Collected data:
-- Opening Marker --
/-! ## Allocation (Table 03-4) -/

/-- Region frames in use or in reserve. -/
def State.framesUsed (s : State) (ri : Nat) : List Nat :=
  (s.stes.flatMap fun kv => if kv.2.regionIx ≠ ri then [] else
    kv.2.frames.filterMap fun f => if f.2.state = .spilled then none else some f.2.region) ++
  (s.reserve.filterMap fun kv => if kv.1 / 2 = ri then some kv.2 else none)
/-- Free frames of a region on a stack: not dead, not in use, not the reserve. -/
def State.framesFree (s : State) (ri stack : Nat) : List Nat :=
  let r := s.region ri
  let used := s.framesUsed ri
  (r.framesOn stack).filter fun f => !used.contains f && !s.frameDead r f
/-- One of a list of frames: which is not stated (R47). (DESIGN CHOICE, log 72.) -/
def State.pickFrame (s : State) (l : List Nat) : Option Nat × State :=
  if l.isEmpty then (none, s) else (l[Config.freeChoice s.free % l.length]?, { s with free := s.free + 1 })
/-- A region frame becomes the refill reserve of a stack: the refill that took the last one is over and done with. -/
def State.setReserve (s : State) (ri stack f : Nat) : State :=
  { s with
    reserve := amapInsert s.reserve (2 * ri + stack) f
    stes := amapMap (fun _ e => if e.regionIx ≠ ri then e else
      { e with frames := amapMap (fun k x => if k % 2 = stack then { x with refill := false } else x) e.frames }) s.stes }
/-- Give a region its refill reserve on a stack (R51). (DESIGN CHOICE, log 74.) -/
def State.takeReserve (s : State) (ri stack : Nat) : State :=
  if (amapFind? s.reserve (2 * ri + stack)).isSome then s else
  match s.pickFrame (s.framesFree ri stack) with
  | (some f, s) => s.setReserve ri stack f
  | (none, s) => s
/-- The reserves of a region whose configuration has changed. (DESIGN CHOICE, log 74.) -/
def State.initReserve (s : State) (ri : Nat) : State :=
  let s := { s with reserve := s.reserve.filter fun kv => kv.1 / 2 ≠ ri }
  let r := s.region ri
  if !r.ok then s
  else if r.checker then (s.takeReserve ri 0).takeReserve ri 1 else s.takeReserve ri (r.stack % 2)

/-- Frames that the press may choose (R50): resident, of ACTIVE surfaces with EVICT = 1, not barred. -/
def State.evictable (s : State) (ri stack : Nat) : List (Nat × Nat × Frame) :=
  s.stes.flatMap fun kv =>
    if kv.2.regionIx = ri && kv.2.state == .active && kv.2.evict then
      kv.2.frames.filterMap fun f =>
        if f.1 % 2 = stack && f.2.state == .resident && !f.2.barred then some (kv.1, f.1, f.2) else none
    else []
/-- Spills in progress on a region's stack. -/
def State.spilling (s : State) (ri stack : Nat) (firm : Bool) : Nat :=
  s.stes.foldl (fun n kv => if kv.2.regionIx ≠ ri then n else
    n + (kv.2.frames.filter fun f => f.1 % 2 = stack && f.2.state == .spilling firm).length) 0

/-- One CLEAR pixel (Table 03-3): the low bytes; C4F32 holds four FP16 values, widened exactly. -/
def Ste.clearPixel (e : Ste) : Nat :=
  let c := e.field 255 192
  if e.fmt = 0x4 then
    (List.range 4).foldl (fun acc k =>
      let h := c / 2 ^ (16 * k) % 2 ^ 16
      acc + 2 ^ (32 * k) * (encodeVal fp32 .rne false (fp16.decode h)).1) 0
  else c % 2 ^ (8 * e.bpp)
/-- Fill a region frame with the clear value; a domain in RETENTION is woken, and one that is OFF keeps nothing (R55). -/
def State.clearFrame (s : State) (e : Ste) (f : Nat) : State :=
  let r := s.region e.regionIx
  let px := natToBytes e.bpp e.clearPixel
  let bs := (List.range (16384 / e.bpp)).flatMap fun _ => px
  (List.range 32).foldl (fun s k =>
    let b := r.place (f * 16384 + k * 512)
    let a := 2 ^ 20 * b.1 + b.2
    let d := bankDomain b.1
    if s.domain d = .off then s else
    let s := if s.domain d = .retention then s.setDomain d .on else s
    let s := { s with sdie := memPut s.sdie a (bs.take 512) }
    s.sdieMark false ((List.range 16).map fun j => a / 32 + j)) s

/-- Take `n` frames on a stack for entry `ix`. -/
def State.placeFrames (s : State) (ix stack : Nat) : Nat → State
  | 0 => s
  | n + 1 =>
    let s := s.placeFrames ix stack n
    match s.pickFrame (s.framesFree (s.ste ix).regionIx stack) with
    | (none, s) => s
    | (some f, s) =>
      (s.clearFrame (s.ste ix) f).updSte ix fun e => e.setFrame (2 * n + stack) { region := f, state := .resident, age := s.age }

/-- Write a status word in a pending result and let it land (R231). -/
def State.reportSte (s : State) (id status : Nat) : State :=
  match amapFind? s.pends id with
  | none => s
  | some p => { s with
      pends := amapInsert s.pends id { p with regs := p.regs.map fun r => (r.1, r.2.1, BitVec.ofNat 32 status) }
      later := s.later ++ [.ins (.loadResultLand id)] }

/-- Report every STEW.W that waited for the entry to leave ALLOCATING and RELEASING. -/
def State.reportWaits (s : State) (ix : Nat) : State :=
  let e := s.ste ix
  if e.state = .allocating || e.state = .releasing then s else
  (forEach e.report s fun s x => s.reportSte x.1 (e.state.code + if x.2 then 8 else 0)).updSte ix
    fun e => { e with report := [] }

/-- A set bit in a reserved field of the value (STATE apart). -/
def steReserved (v : BitVec 256) : Bool :=
  bitField 143 64 v.toNat ≠ 0 || bitField 12 1 v.toNat ≠ 0

/-- The value with STATE kept out of the stored fields. -/
def steStored (v : BitVec 256) : BitVec 256 := v &&& ~~~ BitVec.ofNat 256 (7 * 2 ^ 13)

/-- An accepted access waits for a frame of an entry. -/
def State.frameAwaited (s : State) (ix k : Nat) : Bool :=
  let e := s.ste ix
  s.accs.any fun kv => kv.2.snoops.contains surfWait && kv.2.va / 2 ^ 60 == 1 && surfIx kv.2.va == ix &&
    (e.frameOf ((s.region e.regionIx).stack % 2) (surfOff kv.2.va)).1 == k
/-- A release abandons the press's work on a surface (Table 03-5): spills, and the fills that no accepted access waits for,
whose frame is free again and is the reserve once more where that is empty. A fill that one waits for goes on, as the entry is
RELEASING until accepted accesses and press work complete (Table 03-4). (DESIGN CHOICE, log 74; DEDUCED, log 123.) -/
def State.pressAbandon (s : State) (ix : Nat) : State :=
  forEach (s.ste ix).frames s fun s x =>
    match x.2.state with
    | .spilling _ => (s.updSte ix fun e => e.setFrame x.1 { x.2 with state := .resident }).pressDrop ix x.1
    | .filling =>
      if s.frameAwaited ix x.1 then s else
      let s := (s.updSte ix fun e => e.setFrame x.1 { x.2 with state := .spilled }).pressDrop ix x.1
      let ri := (s.ste ix).regionIx
      if (amapFind? s.reserve (2 * ri + x.1 % 2)).isSome then s else s.setReserve ri (x.1 % 2) x.2.region
    | _ => s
-- Closing Marker --
> **Your assignment**
Would you copy the data exactly as shown above?

> **Response area**
/-! ## Allocation (Table 03-4) -/

/-- Region frames in use or in reserve. -/
def State.framesUsed (s : State) (ri : Nat) : List Nat :=
  (s.stes.flatMap fun kv => if kv.2.regionIx ≠ ri then [] else
    kv.2.frames.filterMap fun f => if f.2.state = .spilled then none else some f.2.region) ++
  (s.reserve.filterMap fun kv => if kv.1 / 2 = ri then some kv.2 else none)
/-- Free frames of a region on a stack: not dead, not in use, not the reserve. -/
def State.framesFree (s : State) (ri stack : Nat) : List Nat :=
  let r := s.region ri
  let used := s.framesUsed ri
  (r.framesOn stack).filter fun f => !used.contains f && !s.frameDead r f
/-- One of a list of frames: which is not stated (R47). (DESIGN CHOICE, log 72.) -/
def State.pickFrame (s : State) (l : List Nat) : Option Nat × State :=
  if l.isEmpty then (none, s) else (l[Config.freeChoice s.free % l.length]?, { s with free := s.free + 1 })
/-- A region frame becomes the refill reserve of a stack: the refill that took the last one is over and done with. -/
def State.setReserve (s : State) (ri stack f : Nat) : State :=
  { s with
    reserve := amapInsert s.reserve (2 * ri + stack) f
    stes := amapMap (fun _ e => if e.regionIx ≠ ri then e else
      { e with frames := amapMap (fun k x => if k % 2 = stack then { x with refill := false } else x) e.frames }) s.stes }
/-- Give a region its refill reserve on a stack (R51). (DESIGN CHOICE, log 74.) -/
def State.takeReserve (s : State) (ri stack : Nat) : State :=
  if (amapFind? s.reserve (2 * ri + stack)).isSome then s else
  match s.pickFrame (s.framesFree ri stack) with
  | (some f, s) => s.setReserve ri stack f
  | (none, s) => s
/-- The reserves of a region whose configuration has changed. (DESIGN CHOICE, log 74.) -/
def State.initReserve (s : State) (ri : Nat) : State :=
  let s := { s with reserve := s.reserve.filter fun kv => kv.1 / 2 ≠ ri }
  let r := s.region ri
  if !r.ok then s
  else if r.checker then (s.takeReserve ri 0).takeReserve ri 1 else s.takeReserve ri (r.stack % 2)

/-- Frames that the press may choose (R50): resident, of ACTIVE surfaces with EVICT = 1, not barred. -/
def State.evictable (s : State) (ri stack : Nat) : List (Nat × Nat × Frame) :=
  s.stes.flatMap fun kv =>
    if kv.2.regionIx = ri && kv.2.state == .active && kv.2.evict then
      kv.2.frames.filterMap fun f =>
        if f.1 % 2 = stack && f.2.state == .resident && !f.2.barred then some (kv.1, f.1, f.2) else none
    else []
/-- Spills in progress on a region's stack. -/
def State.spilling (s : State) (ri stack : Nat) (firm : Bool) : Nat :=
  s.stes.foldl (fun n kv => if kv.2.regionIx ≠ ri then n else
    n + (kv.2.frames.filter fun f => f.1 % 2 = stack && f.2.state == .spilling firm).length) 0

/-- One CLEAR pixel (Table 03-3): the low bytes; C4F32 holds four FP16 values, widened exactly. -/
def Ste.clearPixel (e : Ste) : Nat :=
  let c := e.field 255 192
  if e.fmt = 0x4 then
    (List.range 4).foldl (fun acc k =>
      let h := c / 2 ^ (16 * k) % 2 ^ 16
      acc + 2 ^ (32 * k) * (encodeVal fp32 .rne false (fp16.decode h)).1) 0
  else c % 2 ^ (8 * e.bpp)
/-- Fill a region frame with the clear value; a domain in RETENTION is woken, and one that is OFF keeps nothing (R55). -/
def State.clearFrame (s : State) (e : Ste) (f : Nat) : State :=
  let r := s.region e.regionIx
  let px := natToBytes e.bpp e.clearPixel
  let bs := (List.range (16384 / e.bpp)).flatMap fun _ => px
  (List.range 32).foldl (fun s k =>
    let b := r.place (f * 16384 + k * 512)
    let a := 2 ^ 20 * b.1 + b.2
    let d := bankDomain b.1
    if s.domain d = .off then s else
    let s := if s.domain d = .retention then s.setDomain d .on else s
    let s := { s with sdie := memPut s.sdie a (bs.take 512) }
    s.sdieMark false ((List.range 16).map fun j => a / 32 + j)) s

/-- Take `n` frames on a stack for entry `ix`. -/
def State.placeFrames (s : State) (ix stack : Nat) : Nat → State
  | 0 => s
  | n + 1 =>
    let s := s.placeFrames ix stack n
    match s.pickFrame (s.framesFree (s.ste ix).regionIx stack) with
    | (none, s) => s
    | (some f, s) =>
      (s.clearFrame (s.ste ix) f).updSte ix fun e => e.setFrame (2 * n + stack) { region := f, state := .resident, age := s.age }

/-- Write a status word in a pending result and let it land (R231). -/
def State.reportSte (s : State) (id status : Nat) : State :=
  match amapFind? s.pends id with
  | none => s
  | some p => { s with
      pends := amapInsert s.pends id { p with regs := p.regs.map fun r => (r.1, r.2.1, BitVec.ofNat 32 status) }
      later := s.later ++ [.ins (.loadResultLand id)] }

/-- Report every STEW.W that waited for the entry to leave ALLOCATING and RELEASING. -/
def State.reportWaits (s : State) (ix : Nat) : State :=
  let e := s.ste ix
  if e.state = .allocating || e.state = .releasing then s else
  (forEach e.report s fun s x => s.reportSte x.1 (e.state.code + if x.2 then 8 else 0)).updSte ix
    fun e => { e with report := [] }

/-- A set bit in a reserved field of the value (STATE apart). -/
def steReserved (v : BitVec 256) : Bool :=
  bitField 143 64 v.toNat ≠ 0 || bitField 12 1 v.toNat ≠ 0

/-- The value with STATE kept out of the stored fields. -/
def steStored (v : BitVec 256) : BitVec 256 := v &&& ~~~ BitVec.ofNat 256 (7 * 2 ^ 13)

/-- An accepted access waits for a frame of an entry. -/
def State.frameAwaited (s : State) (ix k : Nat) : Bool :=
  let e := s.ste ix
  s.accs.any fun kv => kv.2.snoops.contains surfWait && kv.2.va / 2 ^ 60 == 1 && surfIx kv.2.va == ix &&
    (e.frameOf ((s.region e.regionIx).stack % 2) (surfOff kv.2.va)).1 == k
/-- A release abandons the press's work on a surface (Table 03-5): spills, and the fills that no accepted access waits for,
whose frame is free again and is the reserve once more where that is empty. A fill that one waits for goes on, as the entry is
RELEASING until accepted accesses and press work complete (Table 03-4). (DESIGN CHOICE, log 74; DEDUCED, log 123.) -/
def State.pressAbandon (s : State) (ix : Nat) : State :=
  forEach (s.ste ix).frames s fun s x =>
    match x.2.state with
    | .spilling _ => (s.updSte ix fun e => e.setFrame x.1 { x.2 with state := .resident }).pressDrop ix x.1
    | .filling =>
      if s.frameAwaited ix x.1 then s else
      let s := (s.updSte ix fun e => e.setFrame x.1 { x.2 with state := .spilled }).pressDrop ix x.1
      let ri := (s.ste ix).regionIx
      if (amapFind? s.reserve (2 * ri + x.1 % 2)).isSome then s else s.setReserve ri (x.1 % 2) x.2.region
    | _ => s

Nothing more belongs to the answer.